Project, Part 1

Writing Sam-Code

CS 212 - Spring 2004

Due: Monday, Feb 16, 11:00PM

Objectives

Learn about assembly language by writing SaM (Stack Machine) code.
Become familiar with SaM code. In later assignments, you will write programs to generate such code.
Begin the process of understanding how a compiler works.

Sam-Code

Like most programs, sam-code programs are a sequence of instructions. These instructions are described in the SaM Summary document. This assignment requires that you use just a subset of the instructions. You will be writing instructions that might occur as part of a single function, such as instructions for arithmetic expressions or variable assignments.
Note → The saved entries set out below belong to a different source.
/-- The processor has the registers the operand names. Register indirect with displacement is a mode of
the GPR organisation alone, and AR, BR and XR are registers of the split one (30_encoding.md R119,
10_state.md R23 to R26, note 22). -/
def GConfig.available (c : GConfig) : GOperand → Bool
  | .regdir r => c.hasReg (c.dataReg r)
  | .ardir r => c.hasReg (.ar r)
  | .brdir r => c.hasReg (.br r)
  | .xrdir r => c.hasReg (.xr r)
  | .regind r | .preinc r | .postinc r | .predec r | .postdec r => c.hasReg (c.addrReg r)
  | .basedisp b _ => c.hasReg (c.baseReg b)
  | .indexdisp x _ => c.hasReg (c.indexReg x)
  | .baseindex b x _ => c.hasReg (c.baseReg b) && c.hasReg (c.indexReg x)
  | .regindpom r _ => c.hasReg (.gpr r)
  | .imm _ | .sp | .fp | .memdir _ | .memind _ | .fpdisp _ | .pcpom _ => true

/-- Where an operand of layer G is, once its specifier has been evaluated. -/
inductive GPlace
  | reg (r : GReg)
  | mem (a : Quad)
  | lit (v : Quad)
deriving DecidableEq, Repr

/-- The operand's place and the state after the register update of an auto mode, by one; an address that is
stepped first is the register's content after the step (30_encoding.md R113 to R123, 92_eei_decisions.md
D12). A register used as an address, alone or in a sum, gives its low AW_ADDR bits, zero-extended where it is
narrower: where the two widths differ the rules are silent, and this is the model's choice (note 17). -/
def GMachine.place (g : GMachine) : GOperand → GPlace × GMachine
  | .regdir r => (.reg (g.cfg.dataReg r), g)
  | .ardir r => (.reg (.ar r), g)
  | .brdir r => (.reg (.br r), g)
  | .xrdir r => (.reg (.xr r), g)
  | .sp => (.reg .sp, g)
  | .fp => (.reg .fp, g)
  | .regind r => (.mem (g.addr (g.readReg (g.cfg.addrReg r))), g)
  | .memdir adr => (.mem (g.addr adr), g)
  | .memind adr => (.mem (g.readData g.cfg.aw (g.addr adr)), g)
  | .basedisp b pom => (.mem (g.addr (g.readReg (g.cfg.baseReg b) + pom)), g)
  | .indexdisp x pom => (.mem (g.addr (g.readReg (g.cfg.indexReg x) + pom)), g)
  | .regindpom r pom => (.mem (g.addr (g.readReg (.gpr r) + pom)), g)
  | .baseindex b x pom =>
    (.mem (g.addr (g.readReg (g.cfg.baseReg b) + g.readReg (g.cfg.indexReg x) + pom)), g)
  | .fpdisp pom => (.mem (g.addr (g.fp + pom)), g)
  | .preinc r =>
    let h := g.writeReg (g.cfg.addrReg r) (g.readReg (g.cfg.addrReg r) + 1)
    (.mem (h.addr (h.readReg (h.cfg.addrReg r))), h)
  | .postinc r =>
    let v := g.readReg (g.cfg.addrReg r)
    (.mem (g.addr v), g.writeReg (g.cfg.addrReg r) (v + 1))
  | .predec r =>
    let h := g.writeReg (g.cfg.addrReg r) (g.readReg (g.cfg.addrReg r) - 1)
    (.mem (h.addr (h.readReg (h.cfg.addrReg r))), h)
  | .postdec r =>
    let v := g.readReg (g.cfg.addrReg r)
    (.mem (g.addr v), g.writeReg (g.cfg.addrReg r) (v - 1))
  | .pcpom pom => (.mem (g.addr (g.pc + pom)), g)
  | .imm v => (.lit v, g)

/-- The `l`-bit value at a place. -/
def GMachine.readPlace (g : GMachine) (l : Len) : GPlace → Quad
  | .reg r => l.trunc (g.readReg r)
  | .mem a => g.readData l a
  | .lit v => l.trunc v

/-- An `l`-bit value written at a place; a wider register keeps its upper bits (note 21), a narrower one
takes its own width (note 17). Nothing is written through an immediate: the addressing check comes first
(30_encoding.md R123). -/
def GMachine.writePlace (g : GMachine) (l : Len) : GPlace → Quad → GMachine
  | .reg r, v => g.writeReg r (l.merge (g.readReg r) v)
  | .mem a, v => g.writeData l a v
  | .lit _, _ => g

/-- A source operand: its value and the state after its specifier was evaluated. -/
def GMachine.readOperand (g : GMachine) (l : Len) (o : GOperand) : Quad × GMachine :=
  let p := g.place o
  (p.2.readPlace l p.1, p.2)

/-- A destination operand written. -/
def GMachine.writeOperand (g : GMachine) (l : Len) (o : GOperand) (v : Quad) : GMachine :=
  let p := g.place o
  p.2.writePlace l p.1 v

/-- A location that is read now and written later in the same instruction, its specifier evaluated
once (92_eei_decisions.md D37). -/
structure Located where
  place : GPlace
  value : Quad
deriving DecidableEq, Repr

/-- The place and the value of an operand, and the state after its specifier was evaluated. -/
def GMachine.locate (g : GMachine) (l : Len) (o : GOperand) : Located × GMachine :=
  let p := g.place o
  ({ place := p.1, value := p.2.readPlace l p.1 }, p.2)

/-- Where a pushed datum of `m` locations goes (10_state.md R44 to R47); the rules speak of one location
a datum, where a push moves SP by 1 (note 39). -/
def GMachine.pushAddr (g : GMachine) (m : Nat) : Quad :=
  match g.cfg.stackDir, g.cfg.stackTop with
  | .up, .lastOccupied => g.addr (g.sp + 1)
  | .up, .firstFree => g.addr g.sp
  | .down, .lastOccupied => g.addr (g.sp - BitVec.ofNat 64 m)
  | .down, .firstFree => g.addr (g.sp - BitVec.ofNat 64 m + 1)

/-- Where the topmost datum of `m` locations is (10_state.md R44 to R47). -/
def GMachine.topAddr (g : GMachine) (m : Nat) : Quad :=
  match g.cfg.stackDir, g.cfg.stackTop with
  | .up, .lastOccupied => g.addr (g.sp - BitVec.ofNat 64 m + 1)
  | .up, .firstFree => g.addr (g.sp - BitVec.ofNat 64 m)
  | .down, .lastOccupied => g.addr g.sp
  | .down, .firstFree => g.addr (g.sp + 1)

/-- SP moved over `m` locations in the direction of a push (10_state.md R44 to R47). -/
def GMachine.spPush (g : GMachine) (m : Nat) : GMachine :=
  match g.cfg.stackDir with
  | .up => { g with sp := g.addr (g.sp + BitVec.ofNat 64 m) }
  | .down => { g with sp := g.addr (g.sp - BitVec.ofNat 64 m) }

/-- SP moved over `m` locations in the direction of a pop (10_state.md R44 to R47). -/
def GMachine.spPop (g : GMachine) (m : Nat) : GMachine :=
  match g.cfg.stackDir with
  | .up => { g with sp := g.addr (g.sp - BitVec.ofNat 64 m) }
  | .down => { g with sp := g.addr (g.sp + BitVec.ofNat 64 m) }

/-- Push of an `l`-bit value by the convention STACK: as many locations as it occupies, in the order
ENDIAN, lowest address first (10_state.md R44 to R47, 40_transfer.md R138, note 39). -/
def GMachine.push (g : GMachine) (l : Len) (v : Quad) : GMachine :=
  (g.spPush (g.span l)).writeData l (g.pushAddr (g.span l)) v

/-- Pop of an `l`-bit value by the convention STACK; the location keeps its content (10_state.md R44
to R47, 40_transfer.md R139). -/
def GMachine.pop (g : GMachine) (l : Len) : Quad × GMachine :=
  (g.readData l (g.topAddr (g.span l)), g.spPop (g.span l))

/-- The PSW as a pushed value (10_state.md R27, R30). -/
def Psw.quad (p : Psw) : Quad := p.word.setWidth 64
To calculate 10+20 using SaM, you need to think of the expression in postfix notation as 10 20 +. Postfix notation places an expression’s operator at the end of an expression. Knowing that + operates on two values means that you should store the first two values somewhere, such as your brain, and then add them after encountering the + operator. In sam-code, you would write this arithmetic operation as:

PUSHIMM 10 PUSHIMM 20 ADD STOP

If you step through this example in the simulator, you will see that when the simulator executes ADD, both 10 and 20 pop from the stack and SaM pushes the result of 30 into the cell with address 0. Since the 30 is the only remaining value in the stack, the simulator will report 30 as the answer. Note that SP will contain 1, the address one higher than the top of the stack. Isn’t that neat?

Now, try a program that performs 1 + (2*3):

PUSHIMM 1 PUSHIMM 2 PUSHIMM 3 TIMES ADD STOP

In this case, sam-code advantageously helps to avoid worrying about operator precedence because the operators appear after the operands.

Compilers

For the CS212 project this semester, you will be writing a program called a compiler, which translates one computer language into another. Your compiler will convert a Java-like language into sam-code. For example, suppose you were trying to write a compiler to convert the following Java snippet into sam-code:

int x , y; x = 10; y = 20; return ( x + y ); // returns 30

The next sections demonstrate how to translate such high-level languages into sam-code.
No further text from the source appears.